> [Assignment]: Each line below should be reproduced without any alteration.

(Records drawn from a dataset)

=======

-- ==== Sys2Proof/Laws/State.lean ====
section
/-! SUPPORT. One lemma per field for each update of State and for the states after construction and reset. -/

namespace Sys2Proof.Machine

variable (s : State) (r : Raise) (cfg : Cfg) (k : Kind) (n : Size) (d : Nat) (ins : List Input)

@[simp] theorem raise_cfg : (s.raise r).cfg = s.cfg := rfl
@[simp] theorem raise_predictor : (s.raise r).predictor = s.predictor := rfl
@[simp] theorem raise_pairPc : (s.raise r).pairPc = s.pairPc := rfl
@[simp] theorem raise_fault : (s.raise r).fault = r.code := rfl
@[simp] theorem raise_draws : (s.raise r).draws = s.draws := rfl
@[simp] theorem raise_answer : (s.raise r).answer = some (.fault r.code (some r)) := rfl
@[simp] theorem raise_inputs : (s.raise r).inputs = s.inputs := rfl
@[simp] theorem raise_kind : (s.raise r).kind = s.kind := rfl

@[simp] theorem answerFaulted_cfg : s.answerFaulted.cfg = s.cfg := rfl
@[simp] theorem answerFaulted_predictor : s.answerFaulted.predictor = s.predictor := rfl
@[simp] theorem answerFaulted_pairPc : s.answerFaulted.pairPc = s.pairPc := rfl
@[simp] theorem answerFaulted_fault : s.answerFaulted.fault = s.fault := rfl
@[simp] theorem answerFaulted_draws : s.answerFaulted.draws = s.draws := rfl
@[simp] theorem answerFaulted_answer : s.answerFaulted.answer = some (.fault s.fault none) := rfl
@[simp] theorem answerFaulted_inputs : s.answerFaulted.inputs = s.inputs := rfl
@[simp] theorem answerFaulted_kind : s.answerFaulted.kind = s.kind := rfl

@[simp] theorem answerNone_cfg : s.answerNone.cfg = s.cfg := rfl
@[simp] theorem answerNone_predictor : s.answerNone.predictor = s.predictor := rfl
@[simp] theorem answerNone_pairPc : s.answerNone.pairPc = s.pairPc := rfl
@[simp] theorem answerNone_fault : s.answerNone.fault = s.fault := rfl
@[simp] theorem answerNone_draws : s.answerNone.draws = s.draws := rfl
@[simp] theorem answerNone_answer : s.answerNone.answer = some (.ok .none) := rfl
@[simp] theorem answerNone_inputs : s.answerNone.inputs = s.inputs := rfl
@[simp] theorem answerNone_kind : s.answerNone.kind = s.kind := rfl

@[simp] theorem freshPredictor_kind (draw : Selector) : (freshPredictor k n draw).kind = k := by
  cases k <;> rfl

@[simp] theorem fresh_cfg : (State.fresh cfg k d ins).cfg = cfg := rfl
@[simp] theorem fresh_predictor :
    (State.fresh cfg k d ins).predictor = freshPredictor k cfg.size (Config.lastUsedReset d) := rfl
@[simp] theorem fresh_pairPc : (State.fresh cfg k d ins).pairPc = none := rfl
@[simp] theorem fresh_fault : (State.fresh cfg k d ins).fault = 0 := rfl
@[simp] theorem fresh_draws : (State.fresh cfg k d ins).draws = d + 1 := rfl
@[simp] theorem fresh_answer : (State.fresh cfg k d ins).answer = none := rfl
@[simp] theorem fresh_inputs : (State.fresh cfg k d ins).inputs = ins := rfl
@[simp] theorem fresh_kind : (State.fresh cfg k d ins).kind = k := freshPredictor_kind k cfg.size _

/-- The reset input keeps the configuration and the kind (R97). -/
theorem resetInput_eq : s.resetInput = State.fresh s.cfg s.kind s.draws s.inputs := rfl

/-- Taking an input changes nothing but the inputs. -/
theorem takeInput_state : s.takeInput.2 = { s with inputs := s.inputs.tail } := by
  unfold State.takeInput
  split <;> simp_all
  cases s; simp_all

theorem takeInput_cons {s : State} {i : Input} {rest : List Input} (h : s.inputs = i :: rest) :
    s.takeInput = (i, { s with inputs := rest }) := by
  simp [State.takeInput, h]

theorem takeInput_nil {s : State} (h : s.inputs = []) : s.takeInput = (.command idleWord, s) := by
  simp [State.takeInput, h]

end Sys2Proof.Machine
end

=======

> [Solution to the exercise]:
-- ==== Sys2Proof/Laws/State.lean ====
section
/-! SUPPORT. One lemma per field for each update of State and for the states after construction and reset. -/

namespace Sys2Proof.Machine

variable (s : State) (r : Raise) (cfg : Cfg) (k : Kind) (n : Size) (d : Nat) (ins : List Input)

@[simp] theorem raise_cfg : (s.raise r).cfg = s.cfg := rfl
@[simp] theorem raise_predictor : (s.raise r).predictor = s.predictor := rfl
@[simp] theorem raise_pairPc : (s.raise r).pairPc = s.pairPc := rfl
@[simp] theorem raise_fault : (s.raise r).fault = r.code := rfl
@[simp] theorem raise_draws : (s.raise r).draws = s.draws := rfl
@[simp] theorem raise_answer : (s.raise r).answer = some (.fault r.code (some r)) := rfl
@[simp] theorem raise_inputs : (s.raise r).inputs = s.inputs := rfl
@[simp] theorem raise_kind : (s.raise r).kind = s.kind := rfl

@[simp] theorem answerFaulted_cfg : s.answerFaulted.cfg = s.cfg := rfl
@[simp] theorem answerFaulted_predictor : s.answerFaulted.predictor = s.predictor := rfl
@[simp] theorem answerFaulted_pairPc : s.answerFaulted.pairPc = s.pairPc := rfl
@[simp] theorem answerFaulted_fault : s.answerFaulted.fault = s.fault := rfl
@[simp] theorem answerFaulted_draws : s.answerFaulted.draws = s.draws := rfl
@[simp] theorem answerFaulted_answer : s.answerFaulted.answer = some (.fault s.fault none) := rfl
@[simp] theorem answerFaulted_inputs : s.answerFaulted.inputs = s.inputs := rfl
@[simp] theorem answerFaulted_kind : s.answerFaulted.kind = s.kind := rfl

@[simp] theorem answerNone_cfg : s.answerNone.cfg = s.cfg := rfl
@[simp] theorem answerNone_predictor : s.answerNone.predictor = s.predictor := rfl
@[simp] theorem answerNone_pairPc : s.answerNone.pairPc = s.pairPc := rfl
@[simp] theorem answerNone_fault : s.answerNone.fault = s.fault := rfl
@[simp] theorem answerNone_draws : s.answerNone.draws = s.draws := rfl
@[simp] theorem answerNone_answer : s.answerNone.answer = some (.ok .none) := rfl
@[simp] theorem answerNone_inputs : s.answerNone.inputs = s.inputs := rfl
@[simp] theorem answerNone_kind : s.answerNone.kind = s.kind := rfl

@[simp] theorem freshPredictor_kind (draw : Selector) : (freshPredictor k n draw).kind = k := by
  cases k <;> rfl

@[simp] theorem fresh_cfg : (State.fresh cfg k d ins).cfg = cfg := rfl
@[simp] theorem fresh_predictor :
    (State.fresh cfg k d ins).predictor = freshPredictor k cfg.size (Config.lastUsedReset d) := rfl
@[simp] theorem fresh_pairPc : (State.fresh cfg k d ins).pairPc = none := rfl
@[simp] theorem fresh_fault : (State.fresh cfg k d ins).fault = 0 := rfl
@[simp] theorem fresh_draws : (State.fresh cfg k d ins).draws = d + 1 := rfl
@[simp] theorem fresh_answer : (State.fresh cfg k d ins).answer = none := rfl
@[simp] theorem fresh_inputs : (State.fresh cfg k d ins).inputs = ins := rfl
@[simp] theorem fresh_kind : (State.fresh cfg k d ins).kind = k := freshPredictor_kind k cfg.size _

/-- The reset input keeps the configuration and the kind (R97). -/
theorem resetInput_eq : s.resetInput = State.fresh s.cfg s.kind s.draws s.inputs := rfl

/-- Taking an input changes nothing but the inputs. -/
theorem takeInput_state : s.takeInput.2 = { s with inputs := s.inputs.tail } := by
  unfold State.takeInput
  split <;> simp_all
  cases s; simp_all

theorem takeInput_cons {s : State} {i : Input} {rest : List Input} (h : s.inputs = i :: rest) :
    s.takeInput = (i, { s with inputs := rest }) := by
  simp [State.takeInput, h]

theorem takeInput_nil {s : State} (h : s.inputs = []) : s.takeInput = (.command idleWord, s) := by
  simp [State.takeInput, h]

end Sys2Proof.Machine
end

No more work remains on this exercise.